4,409000611074',2017-08-16,FDRL/INTERNAL FUND TRANSFE,,2017-08-16,,500000.0,6000000.0,.


In [45]:
#Change the date value from string to date_time
df["date"] = pd.to_datetime(df["date"])
df["value_date"] = pd.to_datetime(df["value_date"])
df.head()

Unnamed: 0,account_no,date,transaction_details,cheque_no,value_date,withdrawal_amt,deposit_amt,balance_amt,drop_col
0,409000611074',2017-06-29,TRF FROM Indiaforensic SERVICES,,2017-06-29,,1000000.0,1000000.0,.
1,409000611074',2017-07-05,TRF FROM Indiaforensic SERVICES,,2017-07-05,,1000000.0,2000000.0,.
2,409000611074',2017-07-18,FDRL/INTERNAL FUND TRANSFE,,2017-07-18,,500000.0,2500000.0,.
3,409000611074',2017-08-01,TRF FRM Indiaforensic SERVICES,,2017-08-01,,3000000.0,5500000.0,.
4,409000611074',2017-08-16,FDRL/INTERNAL FUND TRANSFE,,2017-08-16,,500000.0,6000000.0,.


In [46]:
#Clean the narration text (transaction details are messy and inconsistent)
df["transaction_clean"] = (
    df["transaction_details"]
    .astype(str)
    .str.lower()
    .str.replace(r"[^a-z0-9\s]", "", regex=True)
    .str.replace(r"\s+", " ", regex=True)
    .str.strip()
)

# Fix NaN text
df["transaction_clean"] = df["transaction_clean"].replace("nan", "unknown_transaction")
df["transaction_clean"] = df["transaction_clean"].fillna("unknown_transaction")

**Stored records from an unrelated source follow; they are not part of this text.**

-- ==== Sys2Proof/Laws/Tab.lean ====
section
/-!
SUPPORT. Sparse tables and byte memory: what a store does to every entry, and that the canonical form is kept.
-/

namespace Sys2Proof.Machine

variable {α : Type} [DecidableEq α] {d v : α} {t : Tab α} {i j n m : Nat}

theorem twfFrom_mono (h : n ≤ m) (w : twfFrom d m t = true) : twfFrom d n t = true := by
  cases t with
  | nil => rfl
  | cons e t =>
    obtain ⟨k, x⟩ := e
    simp only [twfFrom, Bool.and_eq_true, decide_eq_true_eq] at *
    exact ⟨⟨by omega, w.1.2⟩, w.2⟩

theorem tget_below (w : twfFrom d n t = true) (h : j < n) : tget d t j = d := by
  cases t with
  | nil => rfl
  | cons e t =>
    obtain ⟨k, x⟩ := e
    simp only [twfFrom, Bool.and_eq_true, decide_eq_true_eq] at w
    simp only [tget]
    rw [if_neg (by omega), if_pos (by omega)]

omit [DecidableEq α] in
theorem tget_tput_same : tget d (tput t i v) i = v := by
  induction t with
  | nil => simp [tput, tget]
  | cons e t ih =>
    obtain ⟨k, x⟩ := e
    simp only [tput]
    split
    · simp [tget]
    · split
      · simp [tget]
      · rename_i h1 h2
        simp only [tget, if_neg h1, if_neg h2, ih]

omit [DecidableEq α] in
theorem tget_tput_ne (h : j ≠ i) : tget d (tput t i v) j = tget d t j := by
  induction t with
  | nil => simp [tput, tget, h]
  | cons e t ih =>
    obtain ⟨k, x⟩ := e
    simp only [tput]
    split
    · rename_i h1
      subst h1
      simp [tget, h]
    · split
      · simp only [tget]
        split
        · contradiction
        · split
          · rw [if_neg (by omega), if_pos (by omega)]
          · rfl
      · simp only [tget, ih]

theorem tget_terase_ne (w : twfFrom d n t = true) (h : j ≠ i) : tget d (terase t i) j = tget d t j := by
  induction t generalizing n with
  | nil => rfl
  | cons e t ih =>
    obtain ⟨k, x⟩ := e
    simp only [twfFrom, Bool.and_eq_true, decide_eq_true_eq] at w
    simp only [terase]
    split
    · rename_i h1
      subst h1
      simp only [tget, if_neg h]
      split
      · exact tget_below w.2 (by omega)
      · rfl
    · split
      · rfl
      · simp only [tget, ih w.2]

theorem tget_terase_same (w : twfFrom d n t = true) : tget d (terase t i) i = d := by
  induction t generalizing n with
  | nil => rfl
  | cons e t ih =>
    obtain ⟨k, x⟩ := e
    simp only [twfFrom, Bool.and_eq_true, decide_eq_true_eq] at w
    simp only [terase]
    split
    · rename_i h1
      subst h1
      exact tget_below w.2 (by omega)
    · split
      · rename_i h1 h2
        simp only [tget, if_neg h1, if_pos h2]
      · rename_i h1 h2
        simp only [tget, if_neg h1, if_neg h2, ih w.2]

theorem twfFrom_tput (w : twfFrom d n t = true) (hv : v ≠ d) (h : n ≤ i) : twfFrom d n (tput t i v) = true := by
  induction t generalizing n with
  | nil => simp [tput, twfFrom, hv, h]
  | cons e t ih =>
    obtain ⟨k, x⟩ := e
    simp only [twfFrom, Bool.and_eq_true, decide_eq_true_eq] at w
    simp only [tput]
    split
    · rename_i h1
      subst h1
      simp [twfFrom, hv, h, w.2]
    · split
      · simp only [twfFrom, Bool.and_eq_true, decide_eq_true_eq]
        exact ⟨⟨h, hv⟩, ⟨by omega, w.1.2⟩, w.2⟩
      · simp only [twfFrom, Bool.and_eq_true, decide_eq_true_eq]
        exact ⟨w.1, ih w.2 (by omega)⟩

theorem twfFrom_terase (w : twfFrom d n t = true) : twfFrom d n (terase t i) = true := by
  induction t generalizing n with
  | nil => rfl
  | cons e t ih =>
    obtain ⟨k, x⟩ := e
    have w' := w
    simp only [twfFrom, Bool.and_eq_true, decide_eq_true_eq] at w
    simp only [terase]
    split
    · exact twfFrom_mono (by omega) w.2
    · split
      · exact w'
      · simp only [twfFrom, Bool.and_eq_true, decide_eq_true_eq]
        exact ⟨w.1, ih w.2⟩

/-- A store leaves every other entry. -/
theorem tget_tset_ne (w : twf d t = true) (h : j ≠ i) : tget d (tset d t i v) j = tget d t j := by
  unfold tset
  split
  · exact tget_terase_ne w h
  · exact tget_tput_ne h

/-- A store gives its entry the value. -/
theorem tget_tset_same (w : twf d t = true) : tget d (tset d t i v) i = v := by
  unfold tset
  split
  · rename_i h
    rw [tget_terase_same w, h]
  · exact tget_tput_same

/-- A store keeps the canonical form. -/
theorem twf_tset (w : twf d t = true) : twf d (tset d t i v) = true := by
  unfold tset
  split
  · exact twfFrom_terase w
  · rename_i h
    exact twfFrom_tput w h (Nat.zero_le _)

/-- Whatever the table, storing a value that is not the default is read back. -/
theorem tget_tset_of_ne (h : v ≠ d) : tget d (tset d t i v) i = v := by
  unfold tset
  rw [if_neg h]
  exact tget_tput_same

/-! Byte memory. -/

theorem Mem.wf_write {m : Mem} {a : Nat} {b : Byte} (w : Memory.wf m = true) : Memory.wf (m.write a b) = true :=
  twf_tset w

theorem Mem.wf_writeN {m : Mem} {a : Nat} {b : Bytes} (w : Memory.wf m = true) : Memory.wf (m.writeN a b) = true := by
  induction b generalizing m a with
  | nil => exact w
  | cons x xs ih => exact ih (Mem.wf_write w)

/-- A byte outside the written ones reads as before. -/
theorem Mem.read_writeN_outside {m : Mem} {a c : Nat} {b : Bytes} (w : Memory.wf m = true)
    (h : c < a ∨ a + b.length ≤ c) : (m.writeN a b).read c = m.read c := by
  induction b generalizing m a with
  | nil => rfl
  | cons x xs ih =>
    simp only [List.length_cons] at h
    simp only [Mem.writeN]
    rw [ih (Mem.wf_write w) (by omega)]
    exact tget_tset_ne w (by omega)

/-- A written byte reads as what was written. -/
theorem Mem.read_writeN_inside {m : Mem} {a k : Nat} {b : Bytes} (w : Memory.wf m = true) (h : k < b.length) :
    (m.writeN a b).read (a + k) = b.getD k 0 := by
  induction b generalizing m a k with
  | nil => simp at h
  | cons x xs ih =>
    simp only [Mem.writeN]
    cases k with
    | zero =>
      rw [Mem.read_writeN_outside (Mem.wf_write w) (by omega)]
      exact tget_tset_same w
    | succ k =>
      have := ih (m := m.write a x) (a := a + 1) (k := k) (Mem.wf_write w) (by simpa using h)
      rw [show a + (k + 1) = a + 1 + k by omega, this]
      simp

end Sys2Proof.Machine
end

df[["transaction_details", "transaction_clean"]].head()

Unnamed: 0,transaction_details,transaction_clean
0,TRF FROM Indiaforensic SERVICES,trf from indiaforensic services
1,TRF FROM Indiaforensic SERVICES,trf from indiaforensic services
2,FDRL/INTERNAL FUND TRANSFE,fdrlinternal fund transfe
3,TRF FRM Indiaforensic SERVICES,trf frm indiaforensic services
4,FDRL/INTERNAL FUND TRANSFE,fdrlinternal fund transfe


In [47]:
#Create a unified amount column from deposit and withdrawal
#Positive = deposit , Negative = withdrawal
df["withdrawal_amt"] = df["withdrawal_amt"].fillna(0)
df["deposit_amt"] = df["deposit_amt"].fillna(0)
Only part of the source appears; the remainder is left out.